**WHAT THE EXERCISE ASKS:** Could you copy, exactly as written, every line from the first line of the records through the one containing "keeps_State_indexFrom _ _ ?_"?

Records contained in a dataset
◆ ◆ ◆ ◆ ◆ ◆ ◆

theorem keeps_execPageInRead {b s : State} (a0) (h : Keeps b s) : KeepsR b (execPageInRead a0 s) := by
  unfold execPageInRead
  try dsimp only
  repeat' first
    | with_reducible assumption
    | with_reducible refine keepsR_next ?_
    | with_reducible refine keeps_State_tryRun _ ?_
    | with_reducible refine keeps_State_indexFrom _ _ ?_
    | with_reducible refine keeps_State_setReq _ _ ?_
    | with_reducible refine keeps_State_dropPages _ ?_
    | with_reducible refine keeps_State_failReq _ _ _ ?_
    | with_reducible refine keeps_State_evictFor _ _ _ _ ?_
    | with_reducible refine keeps_State_readBack _ _ ?_
    | split

theorem keeps_execSelection {b s : State} (a0) (a1) (a2) (h : Keeps b s) : KeepsR b (execSelection a0 a1 a2 s) := by
  unfold execSelection
  try dsimp only
  repeat' first
    | with_reducible assumption
    | with_reducible refine keepsR_next ?_
    | with_reducible refine keeps_State_objLost _ ?_
    | with_reducible refine keeps_State_setReq _ _ ?_
    | with_reducible refine keeps_State_failReq _ _ _ ?_
    | split

theorem keeps_execPerstAssert {b s : State} (h : Keeps b s) : KeepsR b (execPerstAssert s) := by
  unfold execPerstAssert
  try dsimp only
  repeat' first
    | with_reducible assumption
    | simp only [↓keeps_mk]
    | with_reducible refine keepsR_next ?_
    | with_reducible refine keeps_State_resetFn _ ?_
    | with_reducible refine keeps_foldl ?_ ?_
    | (intro _ _ _; try dsimp only)

theorem keeps_execPerstDeassert {b s : State} (h : Keeps b s) : KeepsR b (execPerstDeassert s) := by
  unfold execPerstDeassert
  try dsimp only
  repeat' first
    | with_reducible assumption
    | simp only [↓keeps_mk]
    | with_reducible refine keepsR_onlyIf ?_ ?_

theorem keeps_execConfigReady {b s : State} (h : Keeps b s) : KeepsR b (execConfigReady s) := by
  unfold execConfigReady
  try dsimp only
  repeat' first
    | with_reducible assumption
    | simp only [↓keeps_mk]
    | with_reducible refine keepsR_onlyIf ?_ ?_

theorem keeps_execFunctionLevelReset {b s : State} (a0) (h : Keeps b s) : KeepsR b (execFunctionLevelReset a0 s) := by
  unfold execFunctionLevelReset
  try dsimp only
  repeat' first
    | with_reducible assumption
    | with_reducible refine keeps_State_resetFn _ ?_
    | with_reducible refine keepsR_onlyIf ?_ ?_
    | with_reducible refine keeps_foldl ?_ ?_
    | split
    | (intro _ _ _; try dsimp only)

theorem keeps_execCqHeadDoorbell {b s : State} (a0) (a1) (a2) (h : Keeps b s) : KeepsR b (execCqHeadDoorbell a0 a1 a2 s)
      := by
  unfold execCqHeadDoorbell
  try dsimp only
  repeat' first
    | with_reducible assumption
    | with_reducible refine keepsR_next ?_
    | with_reducible refine keeps_State_qpError _ _ ?_
    | with_reducible refine keeps_State_setQp _ _ ?_
    | split

theorem keeps_execQpEnable {b s : State} (a0) (h : Keeps b s) : KeepsR b (execQpEnable a0 s) := by
  unfold execQpEnable
  try dsimp only
  repeat' first
    | with_reducible assumption
    | with_reducible refine keepsR_next ?_
    | with_reducible refine keeps_State_own _ _ _ _ _ ?_ ?_
    | with_reducible refine keeps_State_setQp _ _ ?_
    | split
    | (intro _ _ _; try dsimp only)

theorem keeps_execQpDisable {b s : State} (a0) (h : Keeps b s) : KeepsR b (execQpDisable a0 s) := by
  unfold execQpDisable
  try dsimp only
  repeat' first
    | with_reducible assumption
    | with_reducible refine keepsR_next ?_
    | with_reducible refine keeps_State_own _ _ _ _ _ ?_ ?_
    | with_reducible refine keeps_State_setQp _ _ ?_
    | with_reducible refine keeps_State_discardSq _ ?_
    | with_reducible refine keeps_State_cutReq _ _ _ ?_
    | with_reducible refine keeps_foldl ?_ ?_
    | split
    | (intro _ _ _; try dsimp only)

theorem keeps_execQpDisableComplete {b s : State} (a0) (a1) (h : Keeps b s) : KeepsR b (execQpDisableComplete a0 a1 s)
      := by
  unfold execQpDisableComplete
  try dsimp only
  repeat' first
    | with_reducible assumption
    | with_reducible refine keeps_State_setQp _ _ ?_
    | with_reducible refine keepsR_onlyIf ?_ ?_

theorem keeps_execPromptReadComplete {b s : State} (a0) (a1) (a2) (h : Keeps b s) : KeepsR b (execPromptReadComplete a0
      a1 a2 s) := by
  unfold execPromptReadComplete
  try dsimp only
  repeat' first
    | with_reducible assumption
    | with_reducible refine keepsR_next ?_
    | with_reducible refine keeps_State_failReq _ _ _ ?_
    | with_reducible refine keeps_State_setReq _ _ ?_
    | with_reducible refine keeps_State_markEnd _ _ ?_
    | with_reducible refine keeps_State_tryRun _ ?_
    | split

theorem keeps_execEventWrite {b s : State} (a0) (a1) (a2) (h : Keeps b s) : KeepsR b (execEventWrite a0 a1 a2 s) := by
  unfold execEventWrite
  try dsimp only
  repeat' first
    | with_reducible assumption
    | with_reducible refine keepsR_next ?_
    | with_reducible refine keeps_State_qpError _ _ ?_
    | with_reducible refine keeps_State_hostOut _ _ _ ?_
    | with_reducible refine keeps_State_setQp _ _ ?_
    | with_reducible refine keeps_State_fireCq _ ?_
    | split

theorem keeps_execCoalTimeExpiry {b s : State} (a0) (a1) (h : Keeps b s) : KeepsR b (execCoalTimeExpiry a0 a1 s) := by
  unfold execCoalTimeExpiry
  try dsimp only
  repeat' first
    | with_reducible assumption
    | with_reducible refine keepsR_next ?_
    | with_reducible refine keeps_State_fireCq _ ?_
    | with_reducible refine keepsR_onlyIf ?_ ?_
    | split

theorem keeps_execMsixUnmask {b s : State} (a0) (a1) (h : Keeps b s) : KeepsR b (execMsixUnmask a0 a1 s) := by
  unfold execMsixUnmask
  try dsimp only
  repeat' first
    | with_reducible assumption
    | with_reducible refine keeps_State_unmask _ _ ?_
    | with_reducible refine keepsR_onlyIf ?_ ?_

theorem keeps_execReqCancel {b s : State} (a0) (a1) (h : Keeps b s) : KeepsR b (execReqCancel a0 a1 s) := by
  unfold execReqCancel
  try dsimp only
  repeat' first
    | with_reducible assumption
    | simp only [↓keeps_mk]
    | with_reducible refine keepsR_next ?_
    | with_reducible refine keeps_State_runCmd _ _ _ _ ?_ ?_
    | with_reducible refine keeps_State_markEnd _ _ ?_
    | with_reducible refine keeps_State_complete _ _ _ _ _ ?_
    | with_reducible refine keeps_foldl ?_ ?_
    | split
    | (intro _ _ _; try dsimp only)

theorem keeps_execDevSvcCtlGo {b s : State} (a0) (h : Keeps b s) : KeepsR b (execDevSvcCtlGo a0 s) := by
  unfold execDevSvcCtlGo
  try dsimp only
  repeat' first
    | with_reducible assumption
    | simp only [↓keeps_mk]
    | with_reducible refine keepsR_next ?_
    | with_reducible refine keeps_State_own _ _ _ _ _ ?_ ?_
    | with_reducible refine keeps_State_wr _ _ _ _ ?_
    | with_reducible refine keeps_State_deliver _ _ _ _ _ ?_
    | split
    | (intro _ _ _; try dsimp only)

theorem keeps_execServicePortReady {b s : State} (h : Keeps b s) : KeepsR b (execServicePortReady s) := by
  unfold execServicePortReady
  try dsimp only
  repeat' first
    | with_reducible assumption
    | simp only [↓keeps_mk]
    | with_reducible refine keepsR_onlyIf ?_ ?_

theorem keeps_execPldmSpdmReady {b s : State} (h : Keeps b s) : KeepsR b (execPldmSpdmReady s) := by
  unfold execPldmSpdmReady
  try dsimp only
  repeat' first
    | with_reducible assumption
    | simp only [↓keeps_mk]
    | with_reducible refine keepsR_onlyIf ?_ ?_

end Sys2Proof.Laws
end

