theorem keeps_execConfirmWindowExpiry {b s : State} (h : Keeps b s) : KeepsR b (execConfirmWindowExpiry s) := by
  unfold execConfirmWindowExpiry
  try dsimp only
  repeat' first
    | with_reducible assumption
    | with_reducible refine keeps_State_takeDue _ ?_
    | with_reducible refine keeps_State_settle _ ?_
    | with_reducible refine keepsR_onlyIf ?_ ?_

theorem keeps_execHitlessFallbackStart {b s : State} (h : Keeps b s) : KeepsR b (execHitlessFallbackStart s) := by
  unfold execHitlessFallbackStart
  try dsimp only
  repeat' first
    | with_reducible assumption
    | simp only [↓keeps_mk]
    | with_reducible refine keepsR_next ?_
    | with_reducible refine keeps_State_handoverDone ?_
    | with_reducible refine keeps_State_pauseIdle ?_
    | with_reducible refine keeps_State_useImage _ _ ?_
    | split

theorem keeps_execUpdateAbandoned {b s : State} (h : Keeps b s) : KeepsR b (execUpdateAbandoned s) := by
  unfold execUpdateAbandoned
  try dsimp only
  repeat' first
    | with_reducible assumption
    | with_reducible refine keeps_State_selfReset ?_
    | with_reducible refine keeps_State_plogFlush ?_
    | with_reducible refine keeps_State_raise _ ?_
    | with_reducible refine keepsR_onlyIf ?_ ?_

theorem keeps_execErrCtlHipClr {b s : State} (a0) (h : Keeps b s) : KeepsR b (execErrCtlHipClr a0 s) := by
  unfold execErrCtlHipClr
  try dsimp only
  repeat' first
    | with_reducible assumption
    | with_reducible refine keepsR_next ?_
    | with_reducible refine keeps_State_own _ _ _ _ _ ?_ ?_
    | with_reducible refine keeps_State_ackIrq _ ?_
    | with_reducible refine keeps_State_modBank _ _ ?_
    | split
    | (intro _ _ _; try dsimp only)

theorem keeps_execErrCtlOvfClr {b s : State} (a0) (h : Keeps b s) : KeepsR b (execErrCtlOvfClr a0 s) := by
  unfold execErrCtlOvfClr
  try dsimp only
  repeat' first
    | with_reducible assumption
    | with_reducible refine keepsR_next ?_
    | with_reducible refine keeps_State_own _ _ _ _ _ ?_ ?_
    | with_reducible refine keeps_State_modBank _ _ ?_
    | (intro _ _ _; try dsimp only)

theorem keeps_execErrRingRd {b s : State} (a0) (a1) (h : Keeps b s) : KeepsR b (execErrRingRd a0 a1 s) := by
  unfold execErrRingRd
  try dsimp only
  repeat' first
    | with_reducible assumption
    | with_reducible refine keepsR_next ?_
    | with_reducible refine keeps_State_own _ _ _ _ _ ?_ ?_
    | with_reducible refine keeps_State_modBank _ _ ?_
    | split
    | (intro _ _ _; try dsimp only)

theorem keeps_execErrHandlerTimeout {b s : State} (a0) (h : Keeps b s) : KeepsR b (execErrHandlerTimeout a0 s) := by
  unfold execErrHandlerTimeout
  try dsimp only
  repeat' first
    | with_reducible assumption
    | with_reducible refine keepsR_next ?_
    | with_reducible refine keeps_State_modBank _ _ ?_
    | with_reducible refine keeps_State_raise _ ?_
    | with_reducible refine keepsR_onlyIf ?_ ?_
    | split

theorem keeps_execPersistentLogWrite {b s : State} (a0) (h : Keeps b s) : KeepsR b (execPersistentLogWrite a0 s) := by
  unfold execPersistentLogWrite
  try dsimp only
  repeat' first
    | with_reducible assumption
    | simp only [↓keeps_mk]
    | with_reducible refine keepsR_next ?_
    | with_reducible refine keeps_State_plogPut _ ?_
    | with_reducible refine keeps_State_raise _ ?_
    | with_reducible refine keepsR_onlyIf ?_ ?_
    | split

theorem keeps_execRepairRecordWrite {b s : State} (a0) (h : Keeps b s) : KeepsR b (execRepairRecordWrite a0 s) := by
  unfold execRepairRecordWrite
  try dsimp only
  repeat' first
    | with_reducible assumption
    | simp only [↓keeps_mk]
    | with_reducible refine keeps_State_raise _ ?_
    | with_reducible refine keepsR_onlyIf ?_ ?_
    | split

theorem keeps_execMacResidueFail {b s : State} (a0) (h : Keeps b s) : KeepsR b (execMacResidueFail a0 s) := by
  unfold execMacResidueFail
  try dsimp only
  repeat' first
    | with_reducible assumption
    | with_reducible refine keeps_State_setPlot _ _ ?_
    | with_reducible refine keeps_State_trigger _ ?_
    | with_reducible refine keepsR_onlyIf ?_ ?_
    | split

theorem keeps_execRepairCtlRetire {b s : State} (a0) (a1) (h : Keeps b s) : KeepsR b (execRepairCtlRetire a0 a1 s) := by
  unfold execRepairCtlRetire
  try dsimp only
  repeat' first
    | with_reducible assumption
    | with_reducible refine keepsR_next ?_
    | with_reducible refine keeps_State_own _ _ _ _ _ ?_ ?_
    | with_reducible refine keeps_State_trigger _ ?_
    | split
    | (intro _ _ _; try dsimp only)

theorem keeps_execRepairCtlLaneClr {b s : State} (a0) (a1) (h : Keeps b s) : KeepsR b (execRepairCtlLaneClr a0 a1 s) :=
      by
  unfold execRepairCtlLaneClr
  try dsimp only
  repeat' first
    | with_reducible assumption
    | simp only [↓keeps_mk]
    | with_reducible refine keepsR_next ?_
    | with_reducible refine keeps_State_own _ _ _ _ _ ?_ ?_
    | split
    | (intro _ _ _; try dsimp only)

theorem keeps_execAgingSample {b s : State} (a0) (h : Keeps b s) : KeepsR b (execAgingSample a0 s) := by
  unfold execAgingSample
  try dsimp only
  repeat' first
    | with_reducible assumption
    | simp only [↓keeps_mk]
    | with_reducible refine keepsR_next ?_
    | with_reducible refine keeps_State_derate _ ?_
    | with_reducible refine keeps_State_sampleMargin _ _ ?_
    | with_reducible refine keeps_foldl ?_ ?_
    | split
    | (intro _ _ _; try dsimp only)

theorem keeps_execPowerSample {b s : State} (a0) (h : Keeps b s) : KeepsR b (execPowerSample a0 s) := by
  unfold execPowerSample
  try dsimp only
  repeat' first
    | with_reducible assumption
    | simp only [↓keeps_mk]
    | with_reducible refine keeps_State_wr _ _ _ _ ?_
    | with_reducible refine keepsR_onlyIf ?_ ?_

theorem keeps_execAvsSetpointReached {b s : State} (h : Keeps b s) : KeepsR b (execAvsSetpointReached s) := by
  unfold execAvsSetpointReached
  try dsimp only
  repeat' first
    | with_reducible assumption
    | simp only [↓keeps_mk]
    | with_reducible refine keepsR_onlyIf ?_ ?_

theorem keeps_execAvsFault {b s : State} (h : Keeps b s) : KeepsR b (execAvsFault s) := by
  unfold execAvsFault
  try dsimp only
  repeat' first
    | with_reducible assumption
    | simp only [↓keeps_mk]
    | with_reducible refine keeps_State_emit _ ?_
    | with_reducible refine keeps_State_wr _ _ _ _ ?_
    | with_reducible refine keepsR_onlyIf ?_ ?_

theorem keeps_execDevPwrAvsRetry {b s : State} (a0) (h : Keeps b s) : KeepsR b (execDevPwrAvsRetry a0 s) := by
  unfold execDevPwrAvsRetry
  try dsimp only
  repeat' first
    | with_reducible assumption
    | with_reducible refine keepsR_next ?_
    | with_reducible refine keeps_State_own _ _ _ _ _ ?_ ?_
    | with_reducible refine keeps_State_wr _ _ _ _ ?_
    | (intro _ _ _; try dsimp only)

theorem keeps_execFastCap {b s : State} (h : Keeps b s) : KeepsR b (execFastCap s) := by
  unfold execFastCap
  try dsimp only
  repeat' first
    | with_reducible assumption
    | simp only [↓keeps_mk]
    | with_reducible refine keeps_State_inc _ _ _ ?_
    | with_reducible refine keeps_State_wr _ _ _ _ ?_
    | with_reducible refine keepsR_onlyIf ?_ ?_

◆ ◆ ◆ ◆ ◆ ◆ ◆

**RESPONSE:**
theorem keeps_execPageInRead {b s : State} (a0) (h : Keeps b s) : KeepsR b (execPageInRead a0 s) := by
  unfold execPageInRead
  try dsimp only
  repeat' first
    | with_reducible assumption
    | with_reducible refine keepsR_next ?_
    | with_reducible refine keeps_State_tryRun _ ?_
    | with_reducible refine keeps_State_indexFrom _ _ ?_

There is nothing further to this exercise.